Friday 31 October 2008

through the grain


I can't seem to cope at all sometimes.
Especially when I've been 'up', 'down' is so much further down.
None of it the wild variation is anybodies concern.
None of it at all.

I struggle to contain it all, to carry the responsibility and to know
that the burden is mine, and mine alone.
That it can only ever be mine.
It's hard to know that sometimes.

Through the 'grey' things can seem really clear, but assuming
they are real is to mistake silhouettes and shadows for reality.

It's better to know I'm alone all along.
To become accustomed to just being.
To practice keeping it all in. Keep the shutters safe and locked.
To avoid the rude awakening, coming upon it suddenly,
materialising out of the mist.

Having thought you knew where you were in the dim quiet,
coming upon reality,
can be just like walking into an electric fence.
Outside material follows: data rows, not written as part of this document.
-- ==== Sys2Proof/Machine/Tune.lean ====
section
/-! DEFINITION. Tunable parameters (R42 to R45, R49, R80 to R82). -/

set_option Elab.async false

namespace Sys2Proof.Machine

def offTuneSel : Nat := 0x0FF010
def offTuneVal : Nat := 0x0FF014

/-- Result codes of R44. -/
def tuneDone : Nat := 0
def tuneUnknown : Nat := 1
def tuneNotOwner : Nat := 2
def tuneLow : Nat := 3
def tuneHigh : Nat := 4
def tuneBusy : Nat := 5

/-- The declaration that a function sees under an identifier: of device scope, or of its own partition. -/
def tuneDecl (s : State) (port fn id : Nat) : Option Bytes :=
  match partOfFn s port fn with
  | none => none
  | some p => cfgTunable s.run id p

/-- Slots of a partition in the running plan. -/
def planSlots (s : State) (p : Nat) : List Nat := (s.run.streams.filter (fun e => sePart e == p)).map seSlot

/-- Result of a write of `v` (R42, R44). -/
def tuneCheckWrite (port fn : Nat) (d : Bytes) (v : Int) : Nat :=
  if tuScope d = 0 && !(port == 0 && fn == 0) then tuneNotOwner
  else if v < tuMin d then tuneLow
  else if tuMax d < v then tuneHigh
  else tuneDone

/-- Result of a command as it is issued: kind 1 write, 2 read, 3 both (a detail DEDUCED, log 33). -/
def tuneCheck (s : State) (port fn kind id : Nat) (v : Int) : Nat :=
  if !s.imago then tuneUnknown
  else
    match tuneDecl s port fn id with
    | none => tuneUnknown
    | some d => if kind = 2 then tuneDone else tuneCheckWrite port fn d v

/-- Set a partition-scope parameter at every stream of a list. -/
def tuneStreams (id : Nat) (v : Int) : List Nat → State → State
  | [], s => s
  | i :: t, s => tuneStreams id v t (s.updStream i (fun x => { x with tun := mput x.tun id v }))

/-- A written value takes effect (R43, R82): a device-scope parameter at once, a partition-scope one at every stream of
the partition, whose access units and batches then take it as they close. -/
def tuneWriteValue (s : State) (port fn id : Nat) (v : Int) : State :=
  match tuneDecl s port fn id with
  | none => s
  | some d =>
    if tuScope d = 0 then { s with devTuned := mput s.devTuned id v }
    else
      let p := tuPart d
      tuneStreams id v (planSlots s p) (s.updPart p (fun x => { x with tuned := mput x.tuned id v }))

/-- Stream of a partition with the lowest slot number. -/
def lowestSlot (s : State) (p : Nat) : Option Nat := minByNat id (planSlots s p)

/-- Value that a read command returns (R82). -/
def tuneReadValue (s : State) (d : Bytes) : Int :=
  if tuScope d = 0 then (mfind s.devTuned (tuId d)).getD (devParam s (tuId d))
  else
    match mfind (s.part (tuPart d)).tuned (tuId d) with
    | some v => v
    | none =>
      match lowestSlot s (tuPart d) with
      | some i => tunPlanned ((cfgStream s.run i).getD []) (tuId d)
      | none => tuDefault d

/-- What is left of a command is carried out. -/
def tuneCarry (s : State) (port fn : Nat) (c : TuneCmd) : State :=
  if c.result ≠ tuneDone then s
  else
    let s := if c.kind % 2 = 1 then tuneWriteValue s port fn c.param (toSigned 32 c.value.toNat) else s
    if c.kind / 2 = 1 then
      match tuneDecl s port fn c.param with
      | none => s
      | some d => s.updFn port fn (fun f => { f with
          regs := mput f.regs offTuneVal (BitVec.ofNat 32 (ofSigned 32 (tuneReadValue s d))) })
    else s

/-- A command written to TUNE_CTRL: refused while one is in progress (R45), and without effect in Held (R39)
(a detail DEDUCED, log 33). While an accepted command is in progress TUNE_STATUS.result keeps the outcome of the one
before it (a detail DESIGN CHOICE, log 20). -/
def tuneIssue (s : State) (port fn kind : Nat) : State :=
  let f := s.fn port fn
  if kind = 0 then s
  else if f.tuneCmd.isSome then s.updFn port fn (fun f => { f with tuneResult := tuneBusy })
  else if s.held then s.updFn port fn (fun f => { f with tuneResult := tuneUnknown })
  else
    let id := wbits (freg f offTuneSel) 15 0
    let v := freg f offTuneVal
    let r := tuneCheck s port fn kind id (toSigned 32 v.toNat)
    s.updFn port fn (fun f => { f with tuneCmd := some ⟨kind, id, v, r⟩ })

/-- The command in progress completes: its own outcome is the result (a detail DEDUCED, log 33). -/
def tuneFinish (s : State) (port fn : Nat) : State :=
  match (s.fn port fn).tuneCmd with
  | none => s
  | some c => (tuneCarry s port fn c).updFn port fn (fun f => { f with tuneCmd := none, tuneResult := c.result })

/-- TUNE_WRITE (R43 to R45): write, or write and read, of the selected parameter. -/
def execTuneWrite (port fn : Nat) (andRead : Bool) (s : State) : Host.Outcome State Fault Refusal :=
  if !fnTakes s port fn then done s
  else if s.scu.restarting then done (waitAccess (.tuneWrite port fn andRead) s)
  else done (tuneIssue s port fn (if andRead then 3 else 1))

/-- TUNE_READ (R44, R45). -/
def execTuneRead (port fn : Nat) (s : State) : Host.Outcome State Fault Refusal :=
  if !fnTakes s port fn then done s
  else if s.scu.restarting then done (waitAccess (.tuneRead port fn) s)
  else done (tuneIssue s port fn 2)

/-- TUNE_COMMAND_COMPLETE (R43, R45). A command stays in progress through an SCU self-restart (R400). -/
def execTuneComplete (port fn : Nat) (s : State) : Host.Outcome State Fault Refusal :=
  if s.scu.restarting then done s else done (tuneFinish s port fn)

/-! ### Moult (R49, R51) -/

/-- Writes commanded before the commit instant apply under the old declarations; a read is left for completion
(a detail DEDUCED, log 33). -/
def tuneBeforeCommit (s : State) : List Nat → State
  | [] => s
  | k :: t =>
    let s := match (mget s.fns k).tuneCmd with
      | none => s
      | some c =>
        if c.kind % 2 = 1 then
          (tuneCarry s (k / 4) (k % 4) { c with kind := 1 }).updFn (k / 4) (k % 4) (fun f => { f with
            tuneCmd := some { c with kind := c.kind - 1 } })
        else s
    tuneBeforeCommit s t

/-- A value under a new declaration: kept within its range, else the default with a log (R49) (a detail DEDUCED, log 33). -/
def tuneRange (d : Bytes) (v : Int) : Int := if tuMin d ≤ v && v ≤ tuMax d then v else tuDefault d

/-- One device-scope parameter under a new configuration: kept or defaulted where both configurations declare it, and
otherwise its section's base value. -/
def retuneDevice (s : State) (old : Sections) (id : Nat) : State :=
  match cfgTunable old id 0xFF, cfgTunable s.run id 0xFF with
  | some d0, some d =>
    let v : Int := match mfind s.devTuned id with
      | some v => v
      | none => tuDefault d0
    let s := if tuneRange d v = v then s else raiseLog s uScu
    { s with devTuned := mput s.devTuned id (tuneRange d v) }
  | _, _ => { s with devTuned := mdel s.devTuned id }

/-- One stream's value of a partition-scope parameter under a changed declaration (a detail DEDUCED, log 33). -/
def retuneStream (id : Nat) (d : Option Bytes) (s : State) (i : Nat) : State :=
  match d with
  | none => s.updStream i (fun x => { x with tun := mdel x.tun id })
  | some d =>
    let v : Int := tunCurrent s i id
    if tuneRange d v = v then s else s.updStream i (fun x => { x with tun := mput x.tun id (tuneRange d v) })

/-- One partition-scope parameter of a partition under a new configuration. -/
def retunePart (s : State) (old : Sections) (p id : Nat) : State :=
  let d0 := cfgTunable old id p
  let d1 := cfgTunable s.run id p
  if d0 = d1 || d0.isNone then s
  else
    let slots := (mkeys s.streams).filter (fun i => slotPart s i == p)
    let moved := match d1 with
      | none => false
      | some d => slots.any (fun i => tuneRange d (tunCurrent s i id) != (tunCurrent s i id : Int))
    let s := slots.foldl (retuneStream id d1) s
    let s := s.updPart p (fun x => { x with tuned := mdel x.tuned id })
    if moved then raiseLogOf s uScu p 0xFFFF else s

/-- Every parameter under the configuration that has just committed, where `old` was the one before (R49)
(a detail DEDUCED, log 33). -/
def retune (s : State) (old : Sections) : State :=
  let s := [1, 2, 3].foldl (fun s id => retuneDevice s old id) s
  (s.run.partitions.map peId).foldl (fun s p => [0x10, 0x11, 0x12, 0x13].foldl (fun s id => retunePart s old p id) s) s

end Sys2Proof.Machine
end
soundtrack: suzanne vega, night vision

Wednesday 29 October 2008

The Grey



I've been floating recently.

Into the bleak places, through the layers of grey,
sometimes I surface to the light.
In this new space of mine there is at least light,
most days I get a couple hours, if I'm here to see it.
If I am I will bask in it, literally, and for a little
while I feel like a person. I feel real, I feel whole.
The gold washes over me and penetrates the dark
parts. Then, like a switch is flicked, a reaction begins
and my soul begins to fire, the glow from inside
slowly spreading throughout me.
Giving me the energy to handle everything.

I don't know why the feeling can't last.
But it can't.
I begin to sink again.

Wednesday 1 October 2008

furniture

My Bed. Without you in it, the most pointless piece of furniture in existence.